Lessons from Medical Informatics

Medical Informatics and SEO

Introduction

For the past 2½ years, I’ve worked as the CTO at Five Blocks while also studying epidemiology and biostatistics at Ben Gurion University, and applying that knowledge in the Clalit Health Services Research Institute in Tel Aviv. Being involved in multiple fields at the same time has given me a great opportunity to integrate different areas of knowledge and apply lessons and experiences across disciplines. While reputation management and medical research might seem completely unrelated at first, I have found many interconnections in the work that I do; I believe the cross-pollination has been fruitful.

Different Work Cultures

Medical research and internet startups have extremely different cultures. Medical research is very conservative – most researchers use software that is very old. Few engage in explicit methodological innovation; the methods are mostly taken as a given and applied to new research problems.

In the world of online business, by contrast, things change fast. Nobody wants to be using last years device, operating system, software, or SEO tactics. There is a recognition that if you are working the same way you did last year, you are falling behind more innovative competitors. This leads to agile business processes that are constantly being refined and made more lean and efficient.

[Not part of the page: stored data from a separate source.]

-- ==== Sys2Proof/Proofs/FormExchange.lean ====
section
/-! The canonical form of DRAM and Hold is kept by the operations of caravans, links, ferries, rings, ledgers, checkpoints, generation, learning and the fabric. -/

namespace Sys2Proof.Machine

variable {m : Module}

/-! ### CaravanOps.lean -/

@[simp] theorem Module.mirrorFill_memForm {t : Ten} (h : m.MemForm) : (m.mirrorFill t).MemForm := h

@[simp] theorem Module.setCaravan_memForm {k : ℕ} {c : Caravan} (h : m.MemForm) : (m.setCaravan k c).MemForm := by
  unfold Module.setCaravan
  split <;> simp [h]

@[simp] theorem Module.starve_memForm {k : ℕ} (h : m.MemForm) : (m.starve k).MemForm := by
  unfold Module.starve
  split <;> simp [h]

@[simp] theorem Module.cvnReserve_memForm {k n : ℕ} (h : m.MemForm) : (m.cvnReserve k n).MemForm := h

@[simp] theorem Module.cvnReturn_memForm {k n : ℕ} (h : m.MemForm) : (m.cvnReturn k n).MemForm := h

@[simp] theorem Module.cvnFault_memForm {k status : ℕ} (h : m.MemForm) : (m.cvnFault k status).MemForm := by
  unfold Module.cvnFault
  simp [h]

@[simp] theorem Module.writeSlots_memForm {ten : ℕ} {c : Caravan} {s : ℕ} {x : List (List Byte)} (h : m.MemForm) :
    (m.writeSlots ten c s x).2.MemForm := by
  induction x generalizing m ten c s with
  | nil => exact h
  | cons a l ih =>
    unfold Module.writeSlots
    grind [Module.writeVA_memForm]

@[simp] theorem Module.cvnAppend_memForm {t : Ten} {k : ℕ} {slots : List (List Byte)} (h : m.MemForm) :
    (m.cvnAppend t k slots).2.MemForm := by
  unfold Module.cvnAppend
  grind [Module.writeSlots_memForm, Module.cvnFault_memForm, Module.count_memForm]

@[simp] theorem Module.cvnPublish_memForm {t : Ten} {k : ℕ} (h : m.MemForm) : (m.cvnPublish t k).MemForm := by
  unfold Module.cvnPublish
  grind [Module.setCaravan_memForm, Module.writeVA_memForm, Module.mirrorFill_memForm, Module.cvnFault_memForm,
    Module.setFld_memForm]

@[simp] theorem Module.cvnPin_memForm {k id slot : ℕ} (h : m.MemForm) : (m.cvnPin k id slot).MemForm := by
  unfold Module.cvnPin
  split <;> simp [h]

@[simp] theorem Module.cvnUnpin_memForm {k id : ℕ} (h : m.MemForm) : (m.cvnUnpin k id).MemForm := by
  unfold Module.cvnUnpin
  split <;> simp [h]

@[simp] theorem Module.cvnRelease_memForm {k endSlot : ℕ} (h : m.MemForm) : (m.cvnRelease k endSlot).MemForm := by
  unfold Module.cvnRelease
  split <;> simp [h]

@[simp] theorem Module.setSeq_memForm {k endSlot : ℕ} {f : CSeq → CSeq} (h : m.MemForm) :
    (m.setSeq k endSlot f).MemForm := by
  unfold Module.setSeq
  split <;> simp [h]

@[simp] theorem Module.cvnEnded_memForm {t : Ten} {k : ℕ} {q : CSeq} (h : m.MemForm) :
    (m.cvnEnded t k q).MemForm := by
  unfold Module.cvnEnded
  grind [Module.addFld_memForm, Module.setCaravan_memForm]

But while medical research lags in efficiency, it has much to teach the reputation management and marketing communities about scientific rigor. The culture of peer reviewed research and formal modeling of variables is far ahead of what passes for “analysis” in the online business world. Most of the “evidence” used for internal business analysis would be considered hearsay by the readership of a medical journal.

Common Challenges

One area that I have found to be common between both fields is the importance of proper data management. When I learned about computer science in college, the main focus was on programming, either procedural or object oriented. Since then, the scale of data available to even the smallest business has skyrocketed. The problem of how to maintain order in all that deluge of data has become very significant. Whether looking at the problem of a brand’s reputation across the internet, or at a medical research question that impacts a large population, the data collection process is much more substantial than one might think. Furthermore, the management of that data, once it has been collected, becomes a task unto itself. It is impossible in real-world conditions to keep data rigidly structured, and thus coping with heterogeneous data becomes another major challenge. As we use different technologies at Five Blocks from those used at Clalit, I’ve had the opportunity to see how different toolkits are used to address these issues.

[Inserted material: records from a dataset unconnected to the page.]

@[simp] theorem execMigrationStart_keepsForm {s : State} {route : Fin 256} {buffer : BitVec 10} (h : s.mod.MemForm) :
    KeepsForm (execMigrationStart route buffer s) := by
  unfold execMigrationStart
  apply State.run_keepsForm
  simp only
  split
  · exact h
  · split
    · exact h
    · split
      · split
        · exact Module.requested_memForm h
        · split
          · exact Module.requested_memForm h
          · next hp =>
            exact memForm_ite (Module.requested_memForm h) (memForm_foldl (fun _ _ hm => Module.scanPage_memForm hm)
              (Module.requested_memForm (Module.mirrorKeys_memForm (Module.setRoute_memForm (Module.planPages_memForm
                h hp)))))
      · exact Module.requested_memForm h

@[simp] theorem Module.movePage_memForm {ten : ℕ} {p : MigPage} (h : m.MemForm) : (m.movePage ten p).MemForm := by
  unfold Module.movePage
  grind [memForm_foldl, Module.scrubFrame_memForm, Module.copyPage_memForm, Module.scanPage_memForm,
    Module.writeEntry_memForm, Module.uncachePages_memForm, Module.freeFrame_memForm, Module.addFld_memForm]

@[simp] theorem execMigrationPassDone_keepsForm {s : State} {route : Fin 256} {buffer : BitVec 10} {tooLong : Bool}
    (h : s.mod.MemForm) : KeepsForm (execMigrationPassDone route buffer tooLong s) := by
  unfold execMigrationPassDone
  apply State.run_keepsForm
  grind [memForm_foldl, Module.abandonMigration_memForm, Module.setRoute_memForm, Module.movePage_memForm,
    Module.addFld_memForm, Module.mirrorKeys_memForm]

/-! ### Checkpoint.lean -/

@[simp] theorem Module.shardMapped_memForm {ten : ℕ} {s : Shard} (h : m.MemForm) :
    (m.shardMapped ten s).2.MemForm := by
  unfold Module.shardMapped
  grind [Module.translateAll_memForm]

@[simp] theorem Module.shardsMapped_memForm {ten : ℕ} {x : List Shard} (h : m.MemForm) :
    (m.shardsMapped ten x).2.MemForm := by
  induction x generalizing m ten with
  | nil => exact h
  | cons a l ih =>
    unfold Module.shardsMapped
    grind [Module.shardMapped_memForm]

@[simp] theorem Module.readShard_memForm {ten : ℕ} {s : Shard} (h : m.MemForm) : (m.readShard ten s).2.MemForm := by
  unfold Module.readShard
  simp [h]

@[simp] theorem Module.readShards_memForm {ten : ℕ} {x : List Shard} (h : m.MemForm) :
    (m.readShards ten x).2.MemForm := by
  induction x generalizing m ten with
  | nil => exact h
  | cons a l ih =>
    unfold Module.readShards
    grind [Module.readShard_memForm]

@[simp] theorem Module.ckpCheck_memForm {c : Cmd} {room : ℕ} (h : m.MemForm) : (m.ckpCheck c room).2.MemForm := by
  unfold Module.ckpCheck
  grind [Module.readVA_memForm, Module.shardsMapped_memForm]

@[simp] theorem Module.armCapture_memForm {c : Cmd} {n : ℕ} {cmd dest : Option ℕ} {period : ℕ} {ss : List Shard}
    (h : m.MemForm) : (m.armCapture c n cmd dest period ss).MemForm := h

@[simp] theorem Module.withMode_memForm {id mode : ℕ} {f : Cmd → Module → Module}
    (hf : ∀ c m, m.MemForm → (f c m).MemForm) (h : m.MemForm) : (m.withMode id mode f).MemForm := by
  unfold Module.withMode
  split
  · refine Module.withCmd_memForm (fun c m hm => ?_) h
    grind [Module.finish_memForm]
  · exact h

@[simp] theorem execCkptBuddyOnce_keepsForm {s : State} {id : ℕ} (h : s.mod.MemForm) :
    KeepsForm (execCkptBuddyOnce id s) := by
  unfold execCkptBuddyOnce
  apply State.run_keepsForm
  grind [Module.withMode_memForm, Module.ckpCheck_memForm, Module.finishFail_memForm, Module.finish_memForm,
    Module.armCapture_memForm]

@[simp] theorem execCkptBuddyPeriodic_keepsForm {s : State} {id : ℕ} (h : s.mod.MemForm) :
    KeepsForm (execCkptBuddyPeriodic id s) := by
  unfold execCkptBuddyPeriodic
  apply State.run_keepsForm
  grind [Module.withMode_memForm, Module.finish_memForm, Module.ckpCheck_memForm, Module.finishFail_memForm,
    Module.armCapture_memForm]

@[simp] theorem execCkptBuddyStop_keepsForm {s : State} {id : ℕ} (h : s.mod.MemForm) :
    KeepsForm (execCkptBuddyStop id s) := by
  unfold execCkptBuddyStop
  apply State.run_keepsForm
  grind [Module.withMode_memForm, Module.finish_memForm, Module.setCapture_memForm]

@[simp] theorem execCkptDurable_keepsForm {s : State} {id : ℕ} (h : s.mod.MemForm) :
    KeepsForm (execCkptDurable id s) := by
  unfold execCkptDurable
  refine State.run_keepsForm (Module.withCmd_memForm (fun c m hm => ?_) h)
  simp only
  split
  · next e => exact Module.finishFail_memForm ((Module.ckpCheck_memForm hm).of_eq e)
  · next e =>
    have hc := (Module.ckpCheck_memForm hm).of_eq e
    refine memForm_ite (Module.finish_memForm hc) ?_
    split
    · next e => exact Module.finish_memForm ((Module.mapped_memForm hc).of_eq e)
    · next e => exact Module.armCapture_memForm ((Module.mapped_memForm hc).of_eq e)

@[simp] theorem Module.sendPieces_memForm {t : Ten} {dst op : ℕ} {slot : Bool} {shard gen : ℕ} {bs : List Byte}
    (h : m.MemForm) : (m.sendPieces t dst op slot shard gen bs).MemForm := by
  unfold Module.sendPieces
  simp +contextual [h]

@[simp] theorem Module.sendImage_memForm {t : Ten} {dst : ℕ} {slot : Bool} {gen : ℕ} {datas : List (List Byte)}
    {man : List Byte} (h : m.MemForm) : (m.sendImage t dst slot gen datas man).MemForm := by
  unfold Module.sendImage
  grind [memForm_foldl, Module.sendPieces_memForm]

@[simp] theorem Module.writeImage_memForm {t : Ten} {va : ℕ} {datas : List (List Byte)} {man : List Byte}
    (h : m.MemForm) : (m.writeImage t va datas man).2.MemForm := by
  unfold Module.writeImage
  grind [Module.writeVA_memForm]

@[simp] theorem Module.captureError_memForm {t : Ten} {e : Fail} (h : m.MemForm) : (m.captureError t e).MemForm := by
  unfold Module.captureError
  simp [h]

@[simp] theorem execCaptureHold_keepsForm {s : State} {ten : Ten} (h : s.mod.MemForm) :
    KeepsForm (execCaptureHold ten s) := by
  unfold execCaptureHold
  apply State.run_keepsForm
  split
  · exact h
  · split
    · refine memForm_ite h ?_
      extract_lets gen m1 next m2
      have h2 : m2.MemForm := Module.setCapture_memForm (Module.setReg_memForm h)
      clear_value m2
      split
      · next e => exact Module.captureError_memForm ((Module.readShards_memForm h2).of_eq e)
      · next e =>
        have h3 := (Module.readShards_memForm h2).of_eq e
        extract_lets man m4
        have h4 : m4.MemForm := by
          unfold m4
          split <;> simp [h3]
        clear_value m4
        split
        · split
          · next e => exact Module.captureError_memForm ((Module.writeImage_memForm h4).of_eq e)
          · next e =>
            have h5 := (Module.writeImage_memForm h4).of_eq e
            refine Module.dropCapture_memForm ?_
            split <;> simp [h5]
        · split
          · exact Module.captureFail_memForm h4
          · exact memForm_ite (Module.captureFail_memForm h4)
              (memForm_ite (Module.captureFail_memForm h4) (Module.sendImage_memForm h4))
    · exact h

@[simp] theorem Module.ckpDiscard_memForm {t : Ten} (h : m.MemForm) : (m.ckpDiscard t).MemForm := h

@[simp] theorem Module.takeCkp_memForm {k : Packet} {op : ℕ} {f : Ten → Module → Module}
    (hf : ∀ t m, m.MemForm → (f t m).MemForm) (h : m.MemForm) : (m.takeCkp k op f).MemForm := by
  unfold Module.takeCkp
  split
  · exact h
  · refine Module.takeIn_memForm (fun t m hm => ?_) h
    grind [Module.ckpDiscard_memForm]

@[simp] theorem Module.ckpAnswer_memForm {t : Ten} {k : Packet} {op : ℕ} {bs : List Byte} (h : m.MemForm) :
    (m.ckpAnswer t k op bs).MemForm := by
  unfold Module.ckpAnswer
  simp [h]

@[simp] theorem execShardData_keepsForm {s : State} {pkt : Packet} (h : s.mod.MemForm) :
    KeepsForm (execShardData pkt s) := by
  unfold execShardData
  apply State.run_keepsForm
  grind [Module.takeCkp_memForm, Module.ckpDiscard_memForm, Module.writeVA_memForm, Module.ckpAnswer_memForm]

@[simp] theorem Module.readManifest_memForm {t : Ten} {va : ℕ} (h : m.MemForm) : (m.readManifest t va).2.MemForm := by
  unfold Module.readManifest
  grind [Module.readVA_memForm]

@[simp] theorem Module.shardsVerify_memForm {t : Ten} {va : ℕ} {man : List Byte} (h : m.MemForm) :
    (m.shardsVerify t va man).2.MemForm := by
  unfold Module.shardsVerify
  refine memForm_foldl_snd (fun p i hp => memForm_ite_snd hp ?_) h
  split <;> next e => exact (Module.readVA_memForm hp).of_eq e

@[simp] theorem Module.slotValid_memForm {t : Ten} {slot : ℕ} (h : m.MemForm) : (m.slotValid t slot).2.MemForm := by
  unfold Module.slotValid
  grind [Module.readManifest_memForm, Module.raise_memForm, Module.probe_memForm, Module.shardsVerify_memForm]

Another important commonality is the need for visualization. It might be obvious that busy executives, especially those who are not strong on math, would prefer charts over raw numerical data. But I think even career statisticians and math nerds also share the same need. In our information-rich environment, the ability to summarize reams of data points into an intuitive chart is extremely valuable. Ultimately it reduces the cognitive load required to perceive the meaning implied by the data.

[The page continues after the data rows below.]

@[simp] theorem Module.scrubHold_memForm (h : m.MemForm) : m.scrubHold.MemForm := by
  unfold Module.scrubHold
  exact memForm_foldl (fun _ _ hm => memForm_foldl (fun _ _ hm => memForm_ite hm (Module.raise_memForm hm)) hm)
    (memForm_foldl (fun _ _ hm => Module.raise_memForm hm) (Module.probe_memForm h))

@[simp] theorem Module.scrubWaybills_memForm (h : m.MemForm) : m.scrubWaybills.MemForm := by
  unfold Module.scrubWaybills
  simp +contextual [h]

@[simp] theorem execComplementScrub_keepsForm {s : State} (h : s.mod.MemForm) :
    KeepsForm (execComplementScrub s) := by
  unfold execComplementScrub
  apply State.run_keepsForm
  grind [memForm_foldl, Module.checkAssign_memForm, Module.scrubHold_memForm, Module.scrubReg_memForm,
    Module.useEntry_memForm, Module.scrubWaybills_memForm]

@[simp] theorem Module.writeTwin_memForm {ten : Ten} {value : Word} (h : m.MemForm) :
    (m.writeTwin ten value).MemForm := by
  unfold Module.writeTwin
  split <;> simp [h]

@[simp] theorem execIntTwinWrite_keepsForm {s : State} {ten : Ten} {value : Word} (h : s.mod.MemForm) :
    KeepsForm (execIntTwinWrite ten value s) := by
  unfold execIntTwinWrite
  apply State.run_keepsForm
  grind [Module.writeTwin_memForm]

@[simp] theorem Module.latchSig_memForm (h : m.MemForm) : m.latchSig.MemForm := by
  unfold Module.latchSig
  grind [memForm_foldl, Module.setReg_memForm]

@[simp] theorem Module.writeSigSel_memForm {v : ℕ} (h : m.MemForm) : (m.writeSigSel v).MemForm := by
  unfold Module.writeSigSel
  split <;> simp [h]

@[simp] theorem execSigPop_keepsForm {s : State} {value : Word} (h : s.mod.MemForm) :
    KeepsForm (execSigPop value s) := by
  unfold execSigPop
  apply State.run_keepsForm
  grind [Module.writeSigSel_memForm]

/-! ### TileCommit.lean -/

@[simp] theorem Module.twinMismatch_memForm {c n : ℕ} {ten : Ten} (h : m.MemForm) :
    (m.twinMismatch c n ten).MemForm := by
  unfold Module.twinMismatch
  grind [Module.raise_memForm, Module.addFld_memForm, Module.stopKill_memForm, Module.killRoute_memForm,
    Module.setCl_memForm]

@[simp] theorem Module.unhold_memForm {c : ℕ} (h : m.MemForm) : (m.unhold c).MemForm := by
  unfold Module.unhold
  grind [Module.setClState_memForm, Module.setCl_memForm]

@[simp] theorem execClusterCommit_keepsForm {s : State} {c : Cluster} (h : s.mod.MemForm) :
    KeepsForm (execClusterCommit c s) := by
  unfold execClusterCommit
  apply State.run_keepsForm
  grind [Module.unhold_memForm, Module.twinMismatch_memForm, Module.rngBoundary_memForm,
    Module.commitBoundary_memForm, Module.retireCluster_memForm]

@[simp] theorem Module.divisionOf_memForm {n i : ℕ} {r : Route} {sg : Stage} {step : Word64} (h : m.MemForm) :
    (m.divisionOf n i r sg step).2.MemForm := by
  unfold Module.divisionOf
  split <;> simp [h]

@[simp] theorem Module.releaseCluster_memForm {c : ℕ} (h : m.MemForm) : (m.releaseCluster c).MemForm := by
  unfold Module.releaseCluster
  grind [Module.mapTiles_memForm, Module.setFlag_memForm, Module.divisionOf_memForm, Module.setRoute_memForm,
    Module.mirrorTwin_memForm, Module.setCl_memForm]

@[simp] theorem execClusterRelease_keepsForm {s : State} {c : Cluster} (h : s.mod.MemForm) :
    KeepsForm (execClusterRelease c s) := by
  unfold execClusterRelease
  apply State.run_keepsForm
  grind [Module.unhold_memForm, Module.rngBoundary_memForm, Module.retireCluster_memForm, Module.useEntry_memForm,
    Module.releaseCluster_memForm]

@[simp] theorem execStepKill_keepsForm {s : State} {route : Fin 256} (h : s.mod.MemForm) :
    KeepsForm (execStepKill route s) := by
  unfold execStepKill
  apply State.run_keepsForm
  grind [Module.killRoute_memForm]

/-! ### Waymaster.lean -/

@[simp] theorem Module.startMove_memForm {c : ℕ} {mv : Move} (h : m.MemForm) : (m.startMove c mv).MemForm := by
  unfold Module.startMove
  grind [Module.setCl_memForm, Module.restState_memForm, Module.setClState_memForm]

@[simp] theorem Module.relocate_memForm {c : ℕ} {t : Ten} {n i : ℕ} (h : m.MemForm) :
    (m.relocate c t n i).MemForm := by
  unfold Module.relocate
  split <;> simp [h]

@[simp] theorem Module.nextChange_memForm {n : ℕ} (h : m.MemForm) : (m.nextChange n).MemForm := by
  unfold Module.nextChange
  split
  · exact h
  · split
    · exact h
    · split
      · exact h
      · split
        · exact Module.setRoute_memForm h
        · split
          · exact h
          · exact memForm_ite (Module.startMove_memForm h) h

@[simp] theorem execClusterMoveStart_keepsForm {s : State} {c : Cluster} {route : Fin 256} {stage : Fin 64}
    (h : s.mod.MemForm) : KeepsForm (execClusterMoveStart c route stage s) := by
  unfold execClusterMoveStart
  apply State.run_keepsForm
  grind [Module.checkAssign_memForm, Module.relocate_memForm, Module.startMove_memForm]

Choosing the right mode of data analysis for the job is another important job that applies both in medical research and in reputation management. Medical researchers speak about randomized controlled trials. Web marketers are familiar with A/B testing. But these are essentially the same study design. Business people know about automated data mining for sales optimization, while epidemiologists are more comfortable with manually built regression models. Knowing how to use the full range of analytical tools available gives us many more choices and ensures that we can select the right one for the task at hand.

Ultimately, I think that the science and art of collecting, storing, analyzing and presenting data is really a field unto itself. For this reason, we can learn a great deal from how it is practiced in different fields of application. Often, within a particular industry there is an echo chamber effect, where the same methods and tools are used by all practitioners. By exploring how other industries address similar challenges, we can enrich our perspective and diversify our toolbox.